Still, "foraging" separates the gathering and gatherers of wild and wayside foods from the shoppers for plants in groceries and farmers' markets, though the latter are steps nearer the truth of where our food comes from. We are all still eating the stems, roots, tubers, leaves, and fruit of plants. Those firm green broccoli heads are just thousands of unrealized, thwarted flowers. But the gatherer of wild foods separates them on the spot, as the plant grows, wherever that may be. Nipping the buds from the stem, snipping the fat spring stalk as it emerges, clipping the leaves from the branch - and brings them home to eat. Supper is always a surprise.

I must add that none of the day lilies you see above were harmed for the writing of this post. The buds in the salads came from Elsewhere. Nuff said. I wouldn't pick anyone's garden flowers. But please pick your own, because they are worth it.

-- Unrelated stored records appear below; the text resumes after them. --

/-- R57: with reset released, a write of `CMD` while `BUSY = 1` sets `OVR` and changes nothing else. -/
def Obligations.CmdWriteWhileBusyIsDropped : Prop :=
  ∀ (s : State) (v : Word), s.resetHeld = false → s.status.busy = true →
    hostStep (.write (s.params.regBase + 0x0C) .word v) s = .next { s with status := { s.status with ovr := true } }

/-- R58: a host write of an operand register while a command runs takes effect in the register at once and does not change
the latch; the running command then does to memory, `STATUS` and `RESULT` what it would have done; a running LDSCALE's
completion overwrites `SCALE` and the host's value is lost. -/
def Obligations.RunningCommandIgnoresRegisterWrites : Prop :=
  ∀ (s : State) (r : Reg) (v : Word) (i : Instr) (t : State), s.status.busy = true → r ∈ Expect.operandRegs →
    exec i s = .next t →
    readReg (writeReg s r v) r = v ∧ (writeReg s r v).latch = s.latch ∧
    ∃ u, exec i (writeReg s r v) = .next u ∧ u.mem = t.mem ∧ u.status = t.status ∧ u.result = t.result ∧
      (i = .ldscale → t.status.ecode = .ok → u.ops.scale = t.ops.scale)

/-- R232, R233: `IRQ` is `IE and DONE`; a completion with `IE` set asserts it; a `STATUS` write with bit 1, a `CTRL` write
with bit 0 clear, an acceptance and reset deassert it; enabling `IE` while `DONE = 1` asserts it. -/
def Obligations.InterruptIsEnableAndDone : Prop :=
  ∀ s : State,
    (s.irq = true ↔ s.ie = true ∧ s.status.done = true) ∧
    (∀ i t, exec i s = .next t → t.irq = s.ie) ∧
    (∀ v : Word, v.getLsbD 1 = true → (writeReg s .status v).irq = false) ∧
    (∀ v : Word, v.getLsbD 0 = false → (writeReg s .ctrl v).irq = false) ∧
    (∀ v : Word, s.status.busy = false → (writeReg s .cmd v).irq = false) ∧
    (∀ level, (resetStep s level).irq = false) ∧
    (∀ v : Word, s.status.done = true → v.getLsbD 0 = true → (writeReg s .ctrl v).irq = true)

/-! ### Reset -/

/-- R60, R260, R261: when the reset input is asserted and when it is released, every register of the window takes its
reset value, the latch all zeros, the engine is idle and `IRQ` deasserted; reset of an idle block changes no byte of memory.
While reset is asserted a host write of any offset of the window is lost, the engine has no step, and every step leaves every
register at its reset value, the latch all zeros and `IRQ` deasserted, until a level of the input releases it (the block was
in the state that asserting reset gives: a clause of the machine's invariant). The state right after reset is the released
one. For all parameter values. -/
def Obligations.ResetGivesTheResetValues : Prop :=
  (∀ (s : State) (level : Bool) (r : Reg), readReg (resetStep s level) r = if r = .id then s.params.implId else 0#32) ∧
  (∀ (p : Params) (r : Reg), readReg (State.resetWith p) r = if r = .id then p.implId else 0#32) ∧
  (∀ (s : State) (level : Bool),
    hostStep (.reset level) s = .next (if level = true ∨ s.resetHeld = true then resetStep s level else s) ∧
    (resetStep s level).latch = (State.resetWith s.params).latch ∧ (resetStep s level).status.busy = false ∧
    (resetStep s level).irq = false ∧ (resetStep s level).resetHeld = level ∧
    (s.status.busy = false → (resetStep s level).mem = s.mem)) ∧
  (∀ p : Params, (State.resetWith p).latch.cmd = 0#32 ∧ (State.resetWith p).latch.ops =
    { rows := 0#32, cols := 0#32, packedAddr := 0#32, packedLen := 0#32, srcAddr := 0#32, srcLen := 0#32,
      dstAddr := 0#32, dstLen := 0#32, scale := 0#32, actScale := 0#32, actSum := 0#32, index := 0#32 } ∧
    (State.resetWith p).status.busy = false ∧ (State.resetWith p).irq = false ∧ (State.resetWith p).resetHeld = false) ∧
  (∀ s : State, s.resetHeld = true →
    (∀ off v, off < 256 → off % 4 = 0 → hostStep (.write (s.params.regBase + off) .word v) s = .next s) ∧
    engineTurn s = .next s ∧
    (s.Inv → ∀ t, step s = .next t →
      (∀ r, readReg t r = if r = .id then s.params.implId else 0#32) ∧ t.latch = (State.resetWith s.params).latch ∧
      t.irq = false ∧ (t.resetHeld = true ∨ ∃ rest, s.agenda = .host (.reset false) :: rest)))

These were quite mature buds, as you see, in full colour aleady. I sliced them lengthways and added them to a salad of Boston lettuce (butter lettuce to some), new peas, fennel and thinly sliced radish that I had wilted in salt, first. Light sherry vinegar vinaigrette. The buds are softly tender and have a distinct flavour that I cannot describe well. Young courgette (zucchini), a bit of cooked bean, something else, slightly, ever so slightly sweet. I have no idea why they are not sold by the score in supermarket clamshells and farmers' market boxes across the country. They are easy to grow and taste wonderful.


In salad No 2. I ditched the radish, but otherwise it was the same. The pea and day lily combination works especially well.

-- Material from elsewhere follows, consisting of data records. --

/-- Every completion, with an error code or with code 0, ends the command and sets `DONE` (R56). -/
theorem exec_flags {i : Instr} {s t : State} (h : exec i s = .next t) :
    t.status.busy = false ∧ t.status.done = true ∧ t.status.ovr = s.status.ovr ∧ t.latch = s.latch := by
  obtain ⟨_, rfl⟩ | ⟨_, _, rfl⟩ := exec_cases h <;> simp

theorem engineTurn_cause {s t : State} {rest : List Event} (hn : Expect.engineNext s)
    (h : engineTurn { s with agenda := rest } = .next t) : StepCause s t := by
  obtain ⟨_, rfl⟩ | ⟨⟨hb, _⟩, ⟨i, _, hi⟩ | ⟨_, rfl⟩⟩ := engineTurn_cases h
  · exact .unchanged rfl rfl
  · obtain ⟨hbusy, hdone, hovr, hlatch⟩ := exec_flags hi
    exact .completed hn hb hbusy hdone hovr hlatch
  · exact .completed hn hb rfl rfl rfl rfl

/-- A register write, at the register's offset. -/
theorem writeReg_cause {s : State} {r : Reg} {v : Word} {rest : List Event}
    (ha : s.agenda = .host (.write (s.params.regBase + regOffset r) .word v) :: rest) :
    StepCause s (writeReg { s with agenda := rest } r v) := by
  by_cases hs : r = .status
  · subst hs
    exact .statusWrite v rest ha rfl rfl
  by_cases hc : r = .cmd
  · subst hc
    cases hb : s.status.busy
    · have he : writeReg { s with agenda := rest } .cmd v = accept { s with agenda := rest } v :=
        writeCmd_idle (s := { s with agenda := rest }) hb v
      exact .accepted v rest ha hb (by rw [he]; rfl) (by rw [he]; rfl)
    · have he : writeReg { s with agenda := rest } .cmd v = _ := writeCmd_busy (s := { s with agenda := rest }) hb v
      exact .overrun v rest ha hb (by rw [he]) (by rw [he])
  · exact .unchanged (by rw [writeReg_status, if_neg hs, if_neg hc]) (writeReg_latch v hc)

theorem hostWriteReg_cause {s : State} {off : Nat} {v : Word} {rest : List Event}
    (ha : s.agenda = .host (.write (s.params.regBase + off) .word v) :: rest) :
    StepCause s (hostWriteReg { s with agenda := rest } off v) := by
  unfold hostWriteReg
  split
  · exact .unchanged rfl rfl
  · split
    · exact .unchanged rfl rfl
    · rename_i r hr
      exact writeReg_cause (by rw [regOffset_of_regAt hr, ha])

theorem hostWriteMem_cause {s : State} {a : Nat} {w : Width} {v : Word} {rest : List Event}
    (ha : s.agenda = .host (.write a w v) :: rest) (hr : route s.params a w = .memory) :
    StepCause s (hostWriteMem { s with agenda := rest } a w v) := by
  have hf := hostWriteMem_frame { s with agenda := rest } a w v
  refine .memoryWrite a w v rest ha hr (congrArg (·.status.busy) hf :) (congrArg (·.status.done) hf :)
    (congrArg (·.status.ovr) hf :) (congrArg (·.status.ecode) hf :) (congrArg State.latch hf :) ?_
  rw [hostWriteMem_eq]
  exact breakTouched_rcode ..

theorem hostStep_cause {s t : State} {h : HostStep} {rest : List Event} (ha : s.agenda = .host h :: rest)
    (hs : hostStep h { s with agenda := rest } = .next t) : StepCause s t := by
  obtain ⟨off, rfl⟩ | ⟨a, w, rfl⟩ | ⟨off, v, rfl, rfl⟩ | ⟨a, w, v, rfl, hr, rfl⟩ | ⟨level, rfl, rfl⟩ :=
    hostStep_event_cases hs
  · rw [hostReadReg_eq]
    exact .unchanged rfl rfl
  · exact .unchanged rfl rfl
  · exact hostWriteReg_cause ha
  · exact hostWriteMem_cause ha hr
  · unfold resetInput
    split_ifs with hl
    · exact .reset level rest ha (by simpa using hl) rfl
    · exact .unchanged rfl rfl

/-- Every step changes the flags and the latch for one of the causes. -/
theorem step_cause {s t : State} (h : step s = .next t) : StepCause s t := by
  obtain ⟨rest, ha, he⟩ | ⟨e, rest, ha, he⟩ := step_cases h
  · exact engineTurn_cause (ha.imp (·.1) fun ha => ⟨rest, ha⟩) he
  · exact hostStep_cause ha he

/-! ### The statements -/

/-- The touched commands are unobserved ones with a region that meets the access, in the statements' words. -/
theorem touches_of_mem_touchedLaunches {s : State} {q : Region} {l : Launch} (h : l ∈ touchedLaunches s q) :
    l ∈ s.unobserved ∧ Expect.touches l q.start q.len := by
  obtain ⟨hl, r, hr, ho⟩ := mem_touchedLaunches.1 h
  exact ⟨hl, r, hr, by simpa [Region.overlaps] using ho⟩

/-- Settles O42: only a dropped `CMD` write sets `OVR`, only a `STATUS` write or a reset clears it. -/
theorem overrunHasOneCause : Obligations.OverrunHasOneCause := by
  intro s t h
  cases step_cause h with
  | unchanged hf => simp +contextual [hf]
  | completed _ _ _ _ hovr => simp +contextual [hovr]
  | statusWrite v rest ha hf =>
    refine ⟨fun h0 h1 => by simp [hf, h0] at h1, fun h1 h0 => ⟨_, rest, ha, .inr ⟨v, ?_, rfl⟩⟩⟩
    simpa [hf, h1] using h0
  | accepted _ _ _ _ hf => simp +contextual [hf]
  | overrun v rest ha hb hf => exact ⟨fun _ _ => ⟨hb, v, rest, ha⟩, fun _ h0 => by simp [hf] at h0⟩
  | memoryWrite _ _ _ _ _ _ _ _ hovr => simp +contextual [hovr]
  | reset level rest ha hl hf =>
    exact ⟨fun _ h1 => by simp [hf, Status.reset] at h1, fun _ _ => ⟨_, rest, ha, .inl ⟨level, rfl, hl⟩⟩⟩

/-- Settles O43: only an acceptance sets `BUSY`, only the completion or a reset clears it. -/
theorem busyHasOneStartAndTwoEnds : Obligations.BusyHasOneStartAndTwoEnds := by
  intro s t h
  cases step_cause h with
  | unchanged hf => simp +contextual [hf]
  | completed hn _ hb' hd' => exact ⟨fun _ h1 => by simp [hb'] at h1, fun _ _ => .inl ⟨hn, hd'⟩⟩
  | statusWrite _ _ _ hf => simp +contextual [hf]
  | accepted v rest ha hb hf hl =>
    exact ⟨fun _ h1 => ⟨hb, h1, v, rest, ha, by rw [hl], by rw [hl]⟩, fun h1 _ => by simp [hb] at h1⟩
  | overrun _ _ _ _ hf => simp +contextual [hf]
  | memoryWrite _ _ _ _ _ _ hb => simp +contextual [hb]
  | reset level rest ha hl hf =>
    exact ⟨fun _ h1 => by simp [hf, Status.reset] at h1, fun _ _ => .inr ⟨level, rest, ha, hl⟩⟩

/-- Settles O44: of the causes only an acceptance and a reset do not keep the latch. -/
theorem latchChangesOnlyAtAcceptanceOrReset : Obligations.LatchChangesOnlyAtAcceptanceOrReset := by
  intro s t h hne
  cases step_cause h with
  | accepted v rest ha hb hf => exact .inl ⟨hb, by rw [hf]; rfl, v, rest, ha⟩
  | reset level rest ha hl => exact .inr ⟨level, rest, ha, hl⟩
  | unchanged | completed | statusWrite | overrun | memoryWrite => contradiction

/-- Settles O59: each cause sets or clears what its rule says. -/
theorem flagsChangeOnlyForTheirCauses : Obligations.FlagsChangeOnlyForTheirCauses := by
  intro s t h
  cases step_cause h with
  | unchanged hf => simp +contextual [hf]
  | completed hn hb hb' hd' =>
    have hc : Expect.completion s t := ⟨hn, hb, hb', hd'⟩
    exact ⟨fun _ _ => hc, fun _ h0 => by simp [hd'] at h0, fun _ => .inl hc, fun _ => .inl hc⟩
  | statusWrite v rest ha hf =>
    refine ⟨fun h0 h1 => by simp [hf, h0] at h1, fun h1 h0 => .inr (.inr ⟨v, rest, ?_, ha⟩), by simp [hf], by simp [hf]⟩
    simpa [hf, h1] using h0
  | accepted v rest ha hb hf hl =>
    have hacc : Expect.acceptance s t := ⟨hb, by rw [hf]; rfl, v, rest, ha, by rw [hl], by rw [hl]⟩
    exact ⟨fun _ h1 => by simp [hf] at h1, fun _ _ => .inl hacc, fun _ => .inr (.inl hacc), fun _ => .inr (.inl hacc)⟩
  | overrun _ _ _ _ hf => simp +contextual [hf]
  | memoryWrite a w v rest ha hr _ hd _ he _ hrc =>
    refine ⟨by simp +contextual [hd], by simp +contextual [hd], fun hne => absurd he hne, fun hne => ?_⟩
    obtain ⟨l, hl, hof⟩ := hrc.resolve_left hne
    simp only [State.rcodeIsOf, Bool.and_eq_true, Bool.not_eq_true', beq_iff_eq] at hof
    obtain ⟨⟨hlast, hidle⟩, hok⟩ := hof
    obtain ⟨hmem, htouch⟩ := touches_of_mem_touchedLaunches hl
    exact .inr (.inr (.inr ⟨hidle, hok, a, w, v, rest, ha, hr, l, hmem, htouch, hlast⟩))
  | reset level rest ha hl hf =>
    have hreset : Expect.resetEvent s := ⟨level, rest, ha, hl⟩
    exact ⟨fun _ h1 => by simp [hf, Status.reset] at h1, fun _ _ => .inr (.inl hreset), fun _ => .inr (.inr hreset),
      fun _ => .inr (.inr (.inl hreset))⟩

end Sys2Proof.Machine
end

section
/-! PROOFS about reset (O21), and about what a command writes and reads of the registers (O35, O19). -/

namespace Sys2Proof.Machine

/-! ### Reset -/

/-- A block that holds the reset values of R60 reads 0 in every register but `ID`. -/
theorem readReg_of_reset {s : State} (hie : s.ie = false) (hst : s.status = Status.reset) (hops : s.ops = Operands.reset)
    (hres : s.result = 0#32) (r : Reg) : readReg s r = if r = .id then s.params.implId else 0#32 := by
  cases r <;> simp only [readReg, hie, hst, hops, hres] <;> rfl

theorem readReg_resetStep (s : State) (level : Bool) (r : Reg) :
    readReg (resetStep s level) r = if r = .id then s.params.implId else 0#32 :=
  readReg_of_reset (s := resetStep s level) rfl rfl rfl rfl r

/-- No command is abandoned by the reset of an idle block, so no byte changes (R261). -/
theorem resetStep_mem_idle {s : State} (h : s.status.busy = false) (level : Bool) : (resetStep s level).mem = s.mem := by
  simp [h, freeCells]

theorem resetInput_eq_ite (s : State) (level : Bool) :
    resetInput s level = if level = true ∨ s.resetHeld = true then resetStep s level else s := by
  simp [resetInput]

/-- Only a level of the reset input ends an asserted reset. -/
theorem step_held {s t : State} (hr : s.resetHeld = true) (h : step s = .next t) :
    t.resetHeld = true ∨ ∃ rest, s.agenda = .host (.reset false) :: rest ∧ t = resetStep { s with agenda := rest } false := by
  obtain ⟨rest, _, he⟩ | ⟨e, rest, ha, he⟩ := step_cases h
  · rw [engineTurn_of_idle_or_held (s := { s with agenda := rest }) (.inr hr)] at he
    cases he
    exact .inl hr
  · obtain ⟨off, rfl⟩ | ⟨a, w, rfl⟩ | ⟨off, v, _, rfl⟩ | ⟨a, w, v, _, _, rfl⟩ | ⟨level, rfl, rfl⟩ :=
      hostStep_event_cases he
    · rw [hostReadReg_eq]
      exact .inl hr
    · exact .inl hr
    · exact .inl (by rw [hostWriteReg_held (s := { s with agenda := rest }) hr]; exact hr)
    · rw [hostWriteMem_frame]
      exact .inl hr
    · rw [resetInput_eq_ite, if_pos (.inr hr)]
      cases level
      · exact .inr ⟨rest, ha, rfl⟩
      · exact .inl rfl

/-- A step from an asserted reset leaves the block at its reset values: the invariant says so while it stays asserted, and
the release gives them again. -/
theorem step_held_values {s t : State} (hr : s.resetHeld = true) (hinv : s.Inv) (h : step s = .next t) :
    (t.ie = false ∧ t.status = Status.reset ∧ t.ops = Operands.reset ∧ t.result = 0#32 ∧ t.latch = Latch.reset) ∧
      (t.resetHeld = true ∨ ∃ rest, s.agenda = .host (.reset false) :: rest) := by
  obtain hheld | ⟨rest, ha, rfl⟩ := step_held hr h
  · obtain ⟨hie, hst, hops, hres, hl, -⟩ := (stepKeepsTheMachineInvariant s t hinv h).heldAtReset hheld
    exact ⟨⟨hie, hst, hops, hres, hl⟩, .inl hheld⟩
  · exact ⟨⟨rfl, rfl, rfl, rfl, rfl⟩, .inr ⟨rest, ha⟩⟩

/-- Settles O21: the reset operation, the state after reset, and the steps while reset is asserted. -/
theorem resetGivesTheResetValues : Obligations.ResetGivesTheResetValues := by
  refine ⟨readReg_resetStep, fun p => readReg_of_reset (s := State.resetWith p) rfl rfl rfl rfl, fun s level => ?_,
    fun p => ⟨rfl, rfl, rfl, rfl, rfl⟩, fun s hr => ⟨fun off v hlt h4 => ?_, engineTurn_of_idle_or_held (.inr hr), ?_⟩⟩
  · exact ⟨congrArg _ (resetInput_eq_ite s level), rfl, rfl, rfl, rfl, fun hb => resetStep_mem_idle hb level⟩
  · rw [hostStep_write_wordOffset s hlt h4, hostWriteReg_held hr]
  · intro hinv t h
    obtain ⟨⟨hie, hst, hops, hres, hl⟩, hheld⟩ := step_held_values hr hinv h
    refine ⟨fun r => ?_, hl, by simp [State.irq, hie], hheld⟩
    rw [readReg_of_reset hie hst hops hres, stepKeepsTheParameters s t h]

/-! ### What a command writes -/

/-- Breaking earlier duties changes no operand register but `SCALE`. -/
theorem breakEarlier_ops (i : Instr) (s : State) :
    (breakEarlier i s).ops = { s.ops with scale := (breakEarlier i s).ops.scale } :=
  congrArg State.ops (breakEarlier_frame i s)

/-- A touched command is one whose duty the command `i` breaks, in the statements' words. -/
theorem broken_of_mem_touchedLaunches {i : Instr} {s : State} {q : Region} {l : Launch}
    (hq : (footprint i s.latch.ops).write = some q) (hl : l ∈ touchedLaunches s q) : Expect.broken i s l :=
  ⟨(touches_of_mem_touchedLaunches hl).1, q, by simp [hq], (touches_of_mem_touchedLaunches hl).2⟩

/-- `RESULT` changes with the earlier duties only for a broken LOCATE whose code still stands (R86). -/
theorem breakEarlier_result (i : Instr) (s : State) : (breakEarlier i s).result = s.result ∨
    ∃ l, Expect.broken i s l ∧ l.instr = .locate ∧ l.registerKept = true := by
  obtain hs | ⟨q, hq, hs⟩ := breakEarlier_cases i s
  · exact .inl (by rw [hs])
  · rw [hs]
    exact (breakTouched_result s q).imp_right fun ⟨_, l, hl, hk⟩ => ⟨l, broken_of_mem_touchedLaunches hq hl, hk⟩

/-- `SCALE` changes with the earlier duties only for a broken LDSCALE whose value still stands (R86). -/
theorem breakEarlier_scale (i : Instr) (s : State) : (breakEarlier i s).ops.scale = s.ops.scale ∨
    ∃ l, Expect.broken i s l ∧ l.instr = .ldscale ∧ l.registerKept = true := by
  obtain hs | ⟨q, hq, hs⟩ := breakEarlier_cases i s
  · exact .inl (by rw [hs])
  · rw [hs]
    exact (breakTouched_scale s q).imp_right fun ⟨l, hl, hk⟩ => ⟨l, broken_of_mem_touchedLaunches hq hl, hk⟩

/-- A successful command but LOCATE leaves `RESULT` as the broken duties left it (R46). -/
theorem succeededState_result {i : Instr} (hi : i ≠ .locate) (s : State) :
    (succeededState i s (effectOf i)).result = (breakEarlier i s).result := by
  simp [succeededState, effectDue_result hi]

/-- A successful command but LDSCALE leaves `SCALE` as the broken duties left it (R42). -/
theorem succeededState_scale {i : Instr} (hi : i ≠ .ldscale) (s : State) :
    (succeededState i s (effectOf i)).ops.scale = (breakEarlier i s).ops.scale := by
  simp [succeededState, effectDue_scale hi]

Speaking of day lilies, remember this garden?


The red roses that had been hacked to the ground, the climbing roses I said would never bloom again as a result?


As far as I can tell, these are same rose! Are they? What the bleep?! My world has been turned upside down. So, instead of leaving a perplexed note, I shall leave another one: "Eat your day lilies...and...about the roses?"

Other New York adventures with wild food:

Central Park - Japanese knotweed
Dead Horse Bay - Pokeweed
Inwood Park - Field Garlic
Prospect Park - Oyster Mushrooms
The terrace - Pigweed

7 comments:

  1. are the mini squash yours from the roof farm?

    re: simple syrup infused for a cocktail, i have a quandry. i soaked some rhubarb w/cardamom in simple syrup, and drained off this yummy concoction that i do not know how to match with liquor.

    what would you do with that? (WWMD?) rhubarb cosmos? i cant' think of anything else.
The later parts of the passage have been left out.